/-- A read never changes the unlock state, the latched level, STAT or any cell other than a read side target, and never
arbitrates (R85, which the spec marks as derived). -/
def Obligations.ReadsNeverPublish : Prop :=
  ∀ (i : Instr) (s t : State) (w : Width) (op : OpCode) (a : Word), readForm i = some (w, op, a) →
    wellFormedConfig s.cfg = true → memoryWf s.mem → exec i s = .next t →
    t.unlock = s.unlock ∧ t.coreIpl = s.coreIpl ∧ cell t s.cfg.statOff = cell s s.cfg.statOff ∧
    t.arbCount = s.arbCount ∧ t.cfg = s.cfg ∧ t.draws = s.draws ∧ t.inbox = s.inbox ∧
    (∀ o, cell t o ≠ cell s o →
      ∃ d m, busLookup s.cfg a = some (d, .assign) ∧ d.rside = some (o, m) ∧ cell t o = cell s o &&& ~~~ m)

/-- What a read answers, and what it does to everything else, does not depend on the unlock state: "It is not readable
through the bus" (R18). -/
def Obligations.ReadsDoNotShowTheUnlockState : Prop :=
  ∀ (i : Instr) (s t : State) (u : Unlock) (w : Width) (op : OpCode) (a : Word), readForm i = some (w, op, a) →
    exec i s = .next t → exec i { s with unlock := u } = .next { t with unlock := u }

/-! ### Bus writes -/

/-- An assign write (WR.B, WR.H, WR.W) to a register that is no interrupt register: the written lanes merge into the old
word, the effective mask keeps the rest, the hook is told both words, the unlock state follows R150; every byte not
stored to is unchanged (R107 to R109 with R104 to R106). -/
def Obligations.AssignWriteCommits : Prop :=
  ∀ (i : Instr) (s : State) (w : Width) (a v : Word) (d : Descriptor), writeForm i = some (w, .assign, a, v) →
    s.halted = false → wellFormedConfig s.cfg = true → memoryWf s.mem → a.toNat % 4 + widthBytes w ≤ 4 →
    busLookup s.cfg a = some (d, .assign) → d.policy ≠ .ro → isInterruptRole d.role = false →
    let old := cell s d.base
    let m := (old &&& ~~~ lanesMask w (a.toNat % 4)) ||| laneOperand v w (a.toNat % 4)
    let eff := if s.unlock = .stage2 then d.wmask else d.wmask &&& ~~~ d.protmask
    let new := (m &&& eff) ||| (old &&& ~~~ eff)
    ¬ resetWrite s d new → ∃ t, exec i s = .next t ∧ quietCommit s t d w a new

/-- An atomic clear (WRC.B, WRC.H, WRC.W) of a register that is no interrupt register: the bits written are cleared in
the accessed lanes only, under the effective mask (R110 to R112). -/
def Obligations.ClearWriteCommits : Prop :=
  ∀ (i : Instr) (s : State) (w : Width) (a v : Word) (d : Descriptor), writeForm i = some (w, .clr, a, v) →
    s.halted = false → wellFormedConfig s.cfg = true → memoryWf s.mem → a.toNat % 4 + widthBytes w ≤ 4 →
    busLookup s.cfg a = some (d, .clr) → d.policy ≠ .ro → isInterruptRole d.role = false →
    let old := cell s d.base
    let eff := if s.unlock = .stage2 then d.wmask else d.wmask &&& ~~~ d.protmask
    let new := ((old &&& ~~~ laneOperand v w (a.toNat % 4)) &&& eff) ||| (old &&& ~~~ eff)
    ¬ resetWrite s d new → ∃ t, exec i s = .next t ∧ quietCommit s t d w a new

/-- An atomic set (WRS.B, WRS.H, WRS.W) of a register that is no interrupt register (R113 to R115). -/
def Obligations.SetWriteCommits : Prop :=
  ∀ (i : Instr) (s : State) (w : Width) (a v : Word) (d : Descriptor), writeForm i = some (w, .set, a, v) →
    s.halted = false → wellFormedConfig s.cfg = true → memoryWf s.mem → a.toNat % 4 + widthBytes w ≤ 4 →
    busLookup s.cfg a = some (d, .set) → d.policy ≠ .ro → isInterruptRole d.role = false →
    let old := cell s d.base
    let eff := if s.unlock = .stage2 then d.wmask else d.wmask &&& ~~~ d.protmask
    let new := ((old ||| laneOperand v w (a.toNat % 4)) &&& eff) ||| (old &&& ~~~ eff)
    ¬ resetWrite s d new → ∃ t, exec i s = .next t ∧ quietCommit s t d w a new

/-- An atomic invert (WRI.B, WRI.H, WRI.W) of a register that is no interrupt register (R116 to R118). -/
def Obligations.InvertWriteCommits : Prop :=
  ∀ (i : Instr) (s : State) (w : Width) (a v : Word) (d : Descriptor), writeForm i = some (w, .inv, a, v) →
    s.halted = false → wellFormedConfig s.cfg = true → memoryWf s.mem → a.toNat % 4 + widthBytes w ≤ 4 →
    busLookup s.cfg a = some (d, .inv) → d.policy ≠ .ro → isInterruptRole d.role = false →
    let old := cell s d.base
    let eff := if s.unlock = .stage2 then d.wmask else d.wmask &&& ~~~ d.protmask
    let new := ((old ^^^ laneOperand v w (a.toNat % 4)) &&& eff) ||| (old &&& ~~~ eff)
    ¬ resetWrite s d new → ∃ t, exec i s = .next t ∧ quietCommit s t d w a new

/-- A write, through any view and at any width, to an IFS, IEC or IPC register commits as the rule of its operation says
and then arbitrates once, over the cells with the new word in them, whether or not the cell changed (R106, R130). -/
def Obligations.InterruptRegisterWriteArbitrates : Prop :=
  ∀ (i : Instr) (s : State) (w : Width) (op : OpCode) (a v : Word) (d : Descriptor),
    writeForm i = some (w, op, a, v) → s.halted = false → wellFormedConfig s.cfg = true → memoryWf s.mem →
    a.toNat % 4 + widthBytes w ≤ 4 → busLookup s.cfg a = some (d, op) → isInterruptRole d.role = true →
    let old := cell s d.base
    let m := laneOperand v w (a.toNat % 4)
    let cand :=
      match op with
      | .assign => (old &&& ~~~ lanesMask w (a.toNat % 4)) ||| m
      | .clr => old &&& ~~~ m
      | .set => old ||| m
      | .inv => old ^^^ m
    ∃ t, exec i s = .next t ∧ arbitratedCommit s t d w a ((cand &&& d.wmask) ||| (old &&& ~~~ d.wmask))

*Activity*.
In the entries above, the lines between the one holding "into the old" and the one holding "def Obligations.ClearWriteCommits : Prop", inclusive, are to be printed exactly as written, and those alone.

*Answer to the exercise*.
/-- An assign write (WR.B, WR.H, WR.W) to a register that is no interrupt register: the written lanes merge into the old
word, the effective mask keeps the rest, the hook is told both words, the unlock state follows R150; every byte not
stored to is unchanged (R107 to R109 with R104 to R106). -/
def Obligations.AssignWriteCommits : Prop :=
  ∀ (i : Instr) (s : State) (w : Width) (a v : Word) (d : Descriptor), writeForm i = some (w, .assign, a, v) →
    s.halted = false → wellFormedConfig s.cfg = true → memoryWf s.mem → a.toNat % 4 + widthBytes w ≤ 4 →
    busLookup s.cfg a = some (d, .assign) → d.policy ≠ .ro → isInterruptRole d.role = false →
    let old := cell s d.base
    let m := (old &&& ~~~ lanesMask w (a.toNat % 4)) ||| laneOperand v w (a.toNat % 4)
    let eff := if s.unlock = .stage2 then d.wmask else d.wmask &&& ~~~ d.protmask
    let new := (m &&& eff) ||| (old &&& ~~~ eff)
    ¬ resetWrite s d new → ∃ t, exec i s = .next t ∧ quietCommit s t d w a new

/-- An atomic clear (WRC.B, WRC.H, WRC.W) of a register that is no interrupt register: the bits written are cleared in
the accessed lanes only, under the effective mask (R110 to R112). -/
def Obligations.ClearWriteCommits : Prop :=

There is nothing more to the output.